Ces formes de précarité constituent peut-être l’illustration la plus visible pour observer que la négociation collective n’a pas prise sur ces temporalités et sur ces trajectoires.

L’entreprise n’est plus capable d’intégrer les jeunes par le travail, parce qu’elle n’est plus capable d’assurer une trajectoire stable aux jeunes passant par des étapes différentes de parcours professionnel, en conférant un travail intéressant. Ou alors les formes de travail existant sont récusées pour d’autres raisons. Les trajectoires des précaires montrent donc la nécessité analytique de déplacer le regard de la négociation d’entreprise pour retrouver un débat sur les temporalités au sein de la société.

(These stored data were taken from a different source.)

theorem Block.Ok.discardPond {p : Nat} (h : b.Ok) : (b.discardPond p).Ok := (h.setCache (discard_ok h.cacheOk)).dropWbs

theorem Block.Ok.recountJobs (h : b.Ok) : b.recountJobs.Ok := h

theorem Block.Ok.failPond {p st : Nat} (h : b.Ok) : (b.failPond p st).Ok := by
  unfold Block.failPond
  extract_lets ids b1 keep b2
  have h1 : b1.Ok := foldl_holds h fun _ _ k => Block.Ok.finish k
  have hm := h1.mapChans (g := fun ch => Chan.pump { ch with
    outside := ch.outside.filter keep, wait := ch.wait.filter keep, granted := ch.granted.filter keep } b1.clk.cclk) fun _ k => k
  exact Block.Ok.recountJobs (h1.discardPond.setChans hm.eightChans hm.chans).parts

theorem Block.Ok.losePond {p cause mask : Nat} (h : b.Ok) : (b.losePond p cause mask).Ok := ite_ok h h.modPond.failPond.emitPond

theorem Block.Ok.losePonds {c cause : Nat} (h : b.Ok) : (b.losePonds c cause).Ok :=
  foldl_holds h fun _ _ k => ite_ok (Block.Ok.losePond k) k

theorem Block.Ok.endDrains (h : b.Ok) : b.endDrains.Ok :=
  foldl_holds h fun _ _ k => foldl_holds k fun _ _ k => (Block.Ok.modPond k).emitPond

end
end Sys2Proof.Machine

/-! The cache, the fill engine and the queues. -/

namespace Sys2Proof.Machine

/-! ### Cache operations -/

theorem putLine_ok {k : Cache} {a : Loc} {l : Line} (h : k.Ok) : (k.putLine a l).Ok := by
  cases a
  · exact ⟨h.1, aput_rising h.2⟩
  · exact h

theorem dropLine_ok {k : Cache} {a : Loc} (h : k.Ok) : (k.dropLine a).Ok := by
  cases a
  · exact ⟨h.1, adel_rising h.2⟩
  · exact h

theorem writeScratch_ok {k : Cache} {n : Nat} {d : Block512} {mask : BitVec 64} {p : Bool} (h : k.Ok) :
    (k.writeScratch n d mask p).Ok := ⟨Memory.writeBlock_wf h.1, h.2⟩

section
variable {b : Block}

theorem Block.Ok.touch {key : Nat} (h : b.Ok) : (b.touch key).Ok := ite_ok (h.onCache fun _ k => k) h

theorem Block.Ok.wbReq {blk : Nat} {d : Block512} {p : Bool} (h : b.Ok) : (b.wbReq blk d p).Ok := h.issue

theorem Block.Ok.issueWb {a : Loc} {l : Line} (h : b.Ok) : (b.issueWb a l).Ok :=
  ite_ok h (Block.Ok.wbReq (h.onCache fun _ => putLine_ok))

theorem Block.Ok.update {a : Loc} {l : Line} (h : b.Ok) : (b.update a l).Ok := by
  have h1 := h.onCache (g := fun k => k.putLine a l) fun _ => putLine_ok
  exact ite_ok h1.issueWb h1

theorem Block.Ok.setOps {l : List LongOp} (h : b.Ok) : ({ b with pkts := { b.pkts with ops := l } } : Block).Ok := h

theorem Block.Ok.wbOrdered {id cls : Nat} (h : b.Ok) : (b.wbOrdered id cls).Ok := by
  unfold Block.wbOrdered
  extract_lets b1 loc
  have h1 : b1.Ok := h.count
  clear_value loc
  split
  · exact h1
  · exact Block.Ok.update (Block.Ok.setOps (h1.onCache fun _ k => k))

theorem Block.Ok.pushShallows {l : Line} (h : b.Ok) : (b.pushShallows l).Ok :=
  Block.Ok.update (h.onCache fun _ k => k)

theorem Block.Ok.allocate {set : Nat} {x : Block × Option Nat} (h : b.Ok) (hx : b.allocate set = some x) : x.1.Ok := by
  unfold Block.allocate at hx
  split at hx
  · cases hx; exact h
  · cases hx; exact h.touch
  · split at hx
    · cases hx
      exact Block.Ok.touch (Block.Ok.pushShallows (h.onCache fun _ => dropLine_ok))
    · cases hx

theorem Block.Ok.allocate_getD {set : Nat} (h : b.Ok) : ((b.allocate set).getD (b, none)).1.Ok := by
  cases hx : b.allocate set with
  | none => exact h
  | some x => exact h.allocate hx

theorem Block.Ok.recall {n : Nat} {l : Line} (h : b.Ok) : (b.recall n l).1.Ok := by
  unfold Block.recall
  extract_lets back r
  have hr : r.1.Ok := by
    show (back b l).1.Ok
    unfold back
    split
    · exact h
    · exact h.withdraw
  split
  · exact h
  · exact Block.Ok.touch (Block.Ok.count (hr.onCache fun _ k => putLine_ok (dropLine_ok k)))
  · exact Block.Ok.touch (Block.Ok.update (Block.Ok.count (hr.onCache fun _ => putLine_ok)))

/-! ### Parity, hits and scratch ways -/

theorem Block.Ok.poisonLine {a : Loc} {l : Line} {rq : Nat} (h : b.Ok) : (b.poisonLine a l rq).Ok := by
  unfold Block.poisonLine
  extract_lets b1 l1 b2 b3 p
  have h2 : b2.Ok := Block.Ok.onCache h.parity fun _ => putLine_ok
  have h3 : b3.Ok := ite_ok h2.issueWb h2
  exact h3.emitPond

theorem Block.Ok.tagFault {set rq tag : Nat} {f : SramFault} (h : b.Ok) : (b.tagFault set rq tag f).Ok := by
  unfold Block.tagFault
  split
  · exact h.parity
  · exact Block.Ok.event (h.parity.onCache fun _ => dropLine_ok)
  · exact h

theorem Block.Ok.serveLine {r : Req} {a : Loc} {l : Line} (h : b.Ok) : (b.serveLine r a l).Ok := by
  unfold Block.serveLine
  extract_lets b1 b2 bad
  have h1 : b1.Ok := h.modReq fun _ => rfl
  have h2 : b2.Ok := by
    unfold b2
    split
    · exact h1.touch
    · exact h1
  exact ite_ok (ite_ok h2.finish h2.finish) (ite_ok h2.update.finish h2.update.finish)

theorem Block.Ok.serveScratch {r : Req} {f : SramFault} (h : b.Ok) : (b.serveScratch r f).Ok := by
  unfold Block.serveScratch
  extract_lets n b1 b2 fails b3 bad inner m poison
  have h2 : b2.Ok := Block.Ok.modReq h.count fun _ => rfl
  have h3 : b3.Ok := ite_ok (h2.parity.onCache fun _ => writeScratch_ok) h2
  exact ite_ok h.finish (ite_ok (ite_ok h3.finish h3.finish) (Block.Ok.finish (h3.onCache fun _ => writeScratch_ok)))

/-! ### Misses and line fills -/

theorem Block.Ok.toChannel {r : Req} (h : b.Ok) : (b.toChannel r).Ok := Block.Ok.issue h.stageTo

theorem Block.Ok.issueFill {blk pond rq tag cls : Nat} {slot : Option Nat} {ws : List Nat} {o p : Option Nat} {pf : Bool}
    (h : b.Ok) : (b.issueFill blk pond rq tag cls slot ws o p pf).Ok := Block.Ok.issue (h.onCache fun _ k => k)

theorem Block.Ok.prefetch {r : Req} (h : b.Ok) : (b.prefetch r).Ok := by
  unfold Block.prefetch
  extract_lets p n cls pl c a
  have ha : a.1.Ok := by
    unfold a
    split
    · exact h
    · exact h.allocate_getD
  exact ite_ok h (ite_ok h.count ha.issueFill)

theorem Block.Ok.dropPrefetches {c : Nat} (h : b.Ok) : (b.dropPrefetches c).Ok :=
  foldl_holds h fun _ _ k => Block.Ok.count (Block.Ok.withdraw (Block.Ok.onCache k fun _ k => k))

theorem Block.Ok.join {r : Req} {f : LineFill} (h : b.Ok) : (b.join r f).Ok := by
  unfold Block.join
  extract_lets slotted key l b1 waits b2 b3 b4
  have h1 : b1.Ok := h.onCache fun _ k => k
  have h2 : b2.Ok := h.modReq fun _ => rfl
  have h4 : b4.Ok := h2.withdraw.onCache fun _ k => k
  exact ite_ok h1.update.finish (ite_ok h4.issueFill (h2.onCache fun _ k => k))

theorem Block.Ok.miss {r : Req} (h : b.Ok) : (b.miss r).Ok := by
  unfold Block.miss
  extract_lets set out unq first stall b1
  have ho : ∀ (x : Block) n, x.Ok → (out x n).Ok := fun x n k => k.modReq fun _ => rfl
  have hu : unq.Ok := h.onCache fun _ k => k
  refine ite_ok (ho b 5 h).toChannel (ite_ok (Block.Ok.onCache h.stageTo fun _ k => k) (ite_ok ?_ ?_))
  · exact Block.Ok.stageTo (h.onCache fun _ k => k)
  · split
    · exact h
    · rename_i hx
      exact (ho _ 5 (hu.allocate hx)).toChannel
    · rename_i hx
      extract_lets b2 l b3
      have h2 : b2.Ok := ho _ 3 (hu.allocate hx)
      have h3 : b3.Ok := h2.stageTo.issueFill
      exact ite_ok h2.update.finish (ite_ok h3.prefetch h3)

theorem Block.Ok.lookup {r : Req} {f : SramFault} {again : Bool} (h : b.Ok) : (b.lookup r f again).Ok := by
  unfold Block.lookup
  extract_lets b1 hit misses
  have h1 : b1.Ok := h.tagFault
  have hh : ∀ n, (hit b1 n).Ok := fun n => Block.Ok.modReq (ite_ok h1 h1.count) fun _ => rfl
  have hm : (misses b1).Ok := ite_ok h1 h1.count
  split
  · extract_lets x b2
    have hx : x.1.Ok := by
      unfold x
      split
      · exact hh 1
      · exact (hh 2).recall
    have h2 : b2.Ok := hx.parity.onCache fun _ => dropLine_ok
    split
    · split
      · exact hx.poisonLine.finish
      · split
        · exact h2.stageTo.issueFill
        · exact h2.toChannel
    · exact hx.serveLine
  · split
    · exact Block.Ok.join (hm.onCache fun _ k => k)
    · exact hm.miss

/-! ### The return of a fill -/

theorem serveWaiter_ok {a : Block × Serving} {id : Nat} (h : a.1.Ok) : (Block.serveWaiter a id).1.Ok := by
  unfold Block.serveWaiter
  split
  · exact h
  · extract_lets b s s'
    have hb : b.Ok := h.modSnd
    split_ifs <;> exact hb.finish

Le marché fait aujourd’hui figure d’un dépassement possible de l’entreprise par différentes politiques sociales agissant sur le marché du travail. N’est-ce pas là aussi une opportunité de retrouver les capacités d’intégration que les entreprises semblent avoir perdues ? Le champ de l’étude des « marchés transitionnels du travail » tente de situer ce débat autour des possibilités d’intégration des jeunes et des chômeurs, présentant essentiellement le défi d’une réforme du marché du travail en s’intéressant à la gestion des risques et à l’efficacité des dispositifs (Gazier, 1999).

C’est bien l’action sur les marchés qui semble être aujourd’hui la clé de la réussite d’intégration des jeunes. Cette intégration menée par les politiques publiques ou par la négociation collective fournit l’exemple d’un domaine sur lequel les décideurs peuvent intervenir. La question non résolue est celle du succès durable de ce type d’intervention sur le marché du travail.